▶ [Exercise]
All of the entries are to be printed exactly as they appear.

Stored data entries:

section errorCause
variable (b : Bench) (i : Nat) (d : Word)
theorem Bench.errorCause_only : ∃ pe inst nl sc fn qc ev, b.errorCause i d = { b with pe := pe, inst := inst, nl := nl, sc := sc, fn := fn, qc := qc, ev := ev } := by
  unfold Bench.errorCause
  split
  · exact ⟨b.pe, b.inst, b.nl, b.sc, b.fn, b.qc, b.ev, rfl⟩
  · split
    · exact ⟨_, b.inst, b.nl, b.sc, b.fn, b.qc, b.ev, rfl⟩
    · lift_lets
      intro mask ring
      split
      · exact ⟨_, b.inst, b.nl, b.sc, b.fn, b.qc, b.ev, rfl⟩
      · intro w r src c
        have full : ∃ pe inst nl fn qc ev, c = { b with pe := pe, inst := inst, nl := nl, fn := fn, qc := qc, ev := ev } := by
          by_cases h : (w + 1) % 32 = r
          · obtain ⟨fn, qc, ev, hr⟩ := Bench.raise_only { b with pe := { b.pe with errDrop := inc b.pe.errDrop } } 4 4 0 d 0
            exact ⟨{ b.pe with errDrop := inc b.pe.errDrop }, b.inst, b.nl, fn, qc, ev, (if_pos h).trans hr⟩
          · exact ⟨_, _, _, b.fn, b.qc, b.ev, if_neg h⟩
        obtain ⟨pe, inst, nl, fn, qc, ev, hx⟩ := full
        rw [hx]
        exact ⟨_, inst, nl, _, fn, qc, ev, rfl⟩
@[simp] theorem Bench.errorCause_ix : (b.errorCause i d).ix = b.ix := by
  obtain ⟨pe, inst, nl, sc, fn, qc, ev, h⟩ := b.errorCause_only i d
  rw [h]
@[simp] theorem Bench.errorCause_bn : (b.errorCause i d).bn = b.bn := by
  obtain ⟨pe, inst, nl, sc, fn, qc, ev, h⟩ := b.errorCause_only i d
  rw [h]
@[simp] theorem Bench.errorCause_rail : (b.errorCause i d).rail = b.rail := by
  obtain ⟨pe, inst, nl, sc, fn, qc, ev, h⟩ := b.errorCause_only i d
  rw [h]
@[simp] theorem Bench.errorCause_points : (b.errorCause i d).points = b.points := by
  obtain ⟨pe, inst, nl, sc, fn, qc, ev, h⟩ := b.errorCause_only i d
  rw [h]
@[simp] theorem Bench.errorCause_conf : (b.errorCause i d).conf = b.conf := by
  obtain ⟨pe, inst, nl, sc, fn, qc, ev, h⟩ := b.errorCause_only i d
  rw [h]
@[simp] theorem Bench.errorCause_fq : (b.errorCause i d).fq = b.fq := by
  obtain ⟨pe, inst, nl, sc, fn, qc, ev, h⟩ := b.errorCause_only i d
  rw [h]
@[simp] theorem Bench.errorCause_cores : (b.errorCause i d).cores = b.cores := by
  obtain ⟨pe, inst, nl, sc, fn, qc, ev, h⟩ := b.errorCause_only i d
  rw [h]
@[simp] theorem Bench.errorCause_le : (b.errorCause i d).le = b.le := by
  obtain ⟨pe, inst, nl, sc, fn, qc, ev, h⟩ := b.errorCause_only i d
  rw [h]
@[simp] theorem Bench.errorCause_gd : (b.errorCause i d).gd = b.gd := by
  obtain ⟨pe, inst, nl, sc, fn, qc, ev, h⟩ := b.errorCause_only i d
  rw [h]
@[simp] theorem Bench.errorCause_mx : (b.errorCause i d).mx = b.mx := by
  obtain ⟨pe, inst, nl, sc, fn, qc, ev, h⟩ := b.errorCause_only i d
  rw [h]
@[simp] theorem Bench.errorCause_rs : (b.errorCause i d).rs = b.rs := by
  obtain ⟨pe, inst, nl, sc, fn, qc, ev, h⟩ := b.errorCause_only i d
  rw [h]
@[simp] theorem Bench.errorCause_ha : (b.errorCause i d).ha = b.ha := by
  obtain ⟨pe, inst, nl, sc, fn, qc, ev, h⟩ := b.errorCause_only i d
  rw [h]
@[simp] theorem Bench.errorCause_fc : (b.errorCause i d).fc = b.fc := by
  obtain ⟨pe, inst, nl, sc, fn, qc, ev, h⟩ := b.errorCause_only i d
  rw [h]
@[simp] theorem Bench.errorCause_qn : (b.errorCause i d).qn = b.qn := by
  obtain ⟨pe, inst, nl, sc, fn, qc, ev, h⟩ := b.errorCause_only i d
  rw [h]
@[simp] theorem Bench.errorCause_can : (b.errorCause i d).can = b.can := by
  obtain ⟨pe, inst, nl, sc, fn, qc, ev, h⟩ := b.errorCause_only i d
  rw [h]
@[simp] theorem Bench.errorCause_kf : (b.errorCause i d).kf = b.kf := by
  obtain ⟨pe, inst, nl, sc, fn, qc, ev, h⟩ := b.errorCause_only i d
  rw [h]
@[simp] theorem Bench.errorCause_dg : (b.errorCause i d).dg = b.dg := by
  obtain ⟨pe, inst, nl, sc, fn, qc, ev, h⟩ := b.errorCause_only i d
  rw [h]
@[simp] theorem Bench.errorCause_hl : (b.errorCause i d).hl = b.hl := by
  obtain ⟨pe, inst, nl, sc, fn, qc, ev, h⟩ := b.errorCause_only i d
  rw [h]
@[simp] theorem Bench.errorCause_snap : (b.errorCause i d).snap = b.snap := by
  obtain ⟨pe, inst, nl, sc, fn, qc, ev, h⟩ := b.errorCause_only i d
  rw [h]
@[simp] theorem Bench.errorCause_snapOk : (b.errorCause i d).snapOk = b.snapOk := by
  obtain ⟨pe, inst, nl, sc, fn, qc, ev, h⟩ := b.errorCause_only i d
  rw [h]
@[simp] theorem Bench.errorCause_dgTaps : (b.errorCause i d).dgTaps = b.dgTaps := by
  obtain ⟨pe, inst, nl, sc, fn, qc, ev, h⟩ := b.errorCause_only i d
  rw [h]
@[simp] theorem Bench.errorCause_kfTaps : (b.errorCause i d).kfTaps = b.kfTaps := by
  obtain ⟨pe, inst, nl, sc, fn, qc, ev, h⟩ := b.errorCause_only i d
  rw [h]
@[simp] theorem Bench.errorCause_free : (b.errorCause i d).free = b.free := by
  obtain ⟨pe, inst, nl, sc, fn, qc, ev, h⟩ := b.errorCause_only i d
  rw [h]
end errorCause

▶ [Reply]
section errorCause
variable (b : Bench) (i : Nat) (d : Word)
theorem Bench.errorCause_only : ∃ pe inst nl sc fn qc ev, b.errorCause i d = { b with pe := pe, inst := inst, nl := nl, sc := sc, fn := fn, qc := qc, ev := ev } := by
  unfold Bench.errorCause
  split
  · exact ⟨b.pe, b.inst, b.nl, b.sc, b.fn, b.qc, b.ev, rfl⟩
  · split
    · exact ⟨_, b.inst, b.nl, b.sc, b.fn, b.qc, b.ev, rfl⟩
    · lift_lets
      intro mask ring
      split
      · exact ⟨_, b.inst, b.nl, b.sc, b.fn, b.qc, b.ev, rfl⟩
      · intro w r src c
        have full : ∃ pe inst nl fn qc ev, c = { b with pe := pe, inst := inst, nl := nl, fn := fn, qc := qc, ev := ev } := by
          by_cases h : (w + 1) % 32 = r
          · obtain ⟨fn, qc, ev, hr⟩ := Bench.raise_only { b with pe := { b.pe with errDrop := inc b.pe.errDrop } } 4 4 0 d 0
            exact ⟨{ b.pe with errDrop := inc b.pe.errDrop }, b.inst, b.nl, fn, qc, ev, (if_pos h).trans hr⟩
          · exact ⟨_, _, _, b.fn, b.qc, b.ev, if_neg h⟩
        obtain ⟨pe, inst, nl, fn, qc, ev, hx⟩ := full
        rw [hx]
        exact ⟨_, inst, nl, _, fn, qc, ev, rfl⟩
@[simp] theorem Bench.errorCause_ix : (b.errorCause i d).ix = b.ix := by
  obtain ⟨pe, inst, nl, sc, fn, qc, ev, h⟩ := b.errorCause_only i d
  rw [h]
@[simp] theorem Bench.errorCause_bn : (b.errorCause i d).bn = b.bn := by
  obtain ⟨pe, inst, nl, sc, fn, qc, ev, h⟩ := b.errorCause_only i d
  rw [h]
@[simp] theorem Bench.errorCause_rail : (b.errorCause i d).rail = b.rail := by
  obtain ⟨pe, inst, nl, sc, fn, qc, ev, h⟩ := b.errorCause_only i d
  rw [h]
@[simp] theorem Bench.errorCause_points : (b.errorCause i d).points = b.points := by
  obtain ⟨pe, inst, nl, sc, fn, qc, ev, h⟩ := b.errorCause_only i d
  rw [h]
@[simp] theorem Bench.errorCause_conf : (b.errorCause i d).conf = b.conf := by
  obtain ⟨pe, inst, nl, sc, fn, qc, ev, h⟩ := b.errorCause_only i d
  rw [h]
@[simp] theorem Bench.errorCause_fq : (b.errorCause i d).fq = b.fq := by
  obtain ⟨pe, inst, nl, sc, fn, qc, ev, h⟩ := b.errorCause_only i d
  rw [h]
@[simp] theorem Bench.errorCause_cores : (b.errorCause i d).cores = b.cores := by
  obtain ⟨pe, inst, nl, sc, fn, qc, ev, h⟩ := b.errorCause_only i d
  rw [h]
@[simp] theorem Bench.errorCause_le : (b.errorCause i d).le = b.le := by
  obtain ⟨pe, inst, nl, sc, fn, qc, ev, h⟩ := b.errorCause_only i d
  rw [h]
@[simp] theorem Bench.errorCause_gd : (b.errorCause i d).gd = b.gd := by
  obtain ⟨pe, inst, nl, sc, fn, qc, ev, h⟩ := b.errorCause_only i d
  rw [h]
@[simp] theorem Bench.errorCause_mx : (b.errorCause i d).mx = b.mx := by
  obtain ⟨pe, inst, nl, sc, fn, qc, ev, h⟩ := b.errorCause_only i d
  rw [h]
@[simp] theorem Bench.errorCause_rs : (b.errorCause i d).rs = b.rs := by
  obtain ⟨pe, inst, nl, sc, fn, qc, ev, h⟩ := b.errorCause_only i d
  rw [h]
@[simp] theorem Bench.errorCause_ha : (b.errorCause i d).ha = b.ha := by
  obtain ⟨pe, inst, nl, sc, fn, qc, ev, h⟩ := b.errorCause_only i d
  rw [h]
@[simp] theorem Bench.errorCause_fc : (b.errorCause i d).fc = b.fc := by
  obtain ⟨pe, inst, nl, sc, fn, qc, ev, h⟩ := b.errorCause_only i d
  rw [h]
@[simp] theorem Bench.errorCause_qn : (b.errorCause i d).qn = b.qn := by
  obtain ⟨pe, inst, nl, sc, fn, qc, ev, h⟩ := b.errorCause_only i d
  rw [h]
@[simp] theorem Bench.errorCause_can : (b.errorCause i d).can = b.can := by
  obtain ⟨pe, inst, nl, sc, fn, qc, ev, h⟩ := b.errorCause_only i d
  rw [h]
@[simp] theorem Bench.errorCause_kf : (b.errorCause i d).kf = b.kf := by
  obtain ⟨pe, inst, nl, sc, fn, qc, ev, h⟩ := b.errorCause_only i d
  rw [h]
@[simp] theorem Bench.errorCause_dg : (b.errorCause i d).dg = b.dg := by
  obtain ⟨pe, inst, nl, sc, fn, qc, ev, h⟩ := b.errorCause_only i d
  rw [h]
@[simp] theorem Bench.errorCause_hl : (b.errorCause i d).hl = b.hl := by
  obtain ⟨pe, inst, nl, sc, fn, qc, ev, h⟩ := b.errorCause_only i d
  rw [h]
@[simp] theorem Bench.errorCause_snap : (b.errorCause i d).snap = b.snap := by
  obtain ⟨pe, inst, nl, sc, fn, qc, ev, h⟩ := b.errorCause_only i d
  rw [h]
@[simp] theorem Bench.errorCause_snapOk : (b.errorCause i d).snapOk = b.snapOk := by
  obtain ⟨pe, inst, nl, sc, fn, qc, ev, h⟩ := b.errorCause_only i d
  rw [h]
@[simp] theorem Bench.errorCause_dgTaps : (b.errorCause i d).dgTaps = b.dgTaps := by
  obtain ⟨pe, inst, nl, sc, fn, qc, ev, h⟩ := b.errorCause_only i d
  rw [h]
@[simp] theorem Bench.errorCause_kfTaps : (b.errorCause i d).kfTaps = b.kfTaps := by
  obtain ⟨pe, inst, nl, sc, fn, qc, ev, h⟩ := b.errorCause_only i d
  rw [h]
@[simp] theorem Bench.errorCause_free : (b.errorCause i d).free = b.free := by
  obtain ⟨pe, inst, nl, sc, fn, qc, ev, h⟩ := b.errorCause_only i d
  rw [h]
end errorCause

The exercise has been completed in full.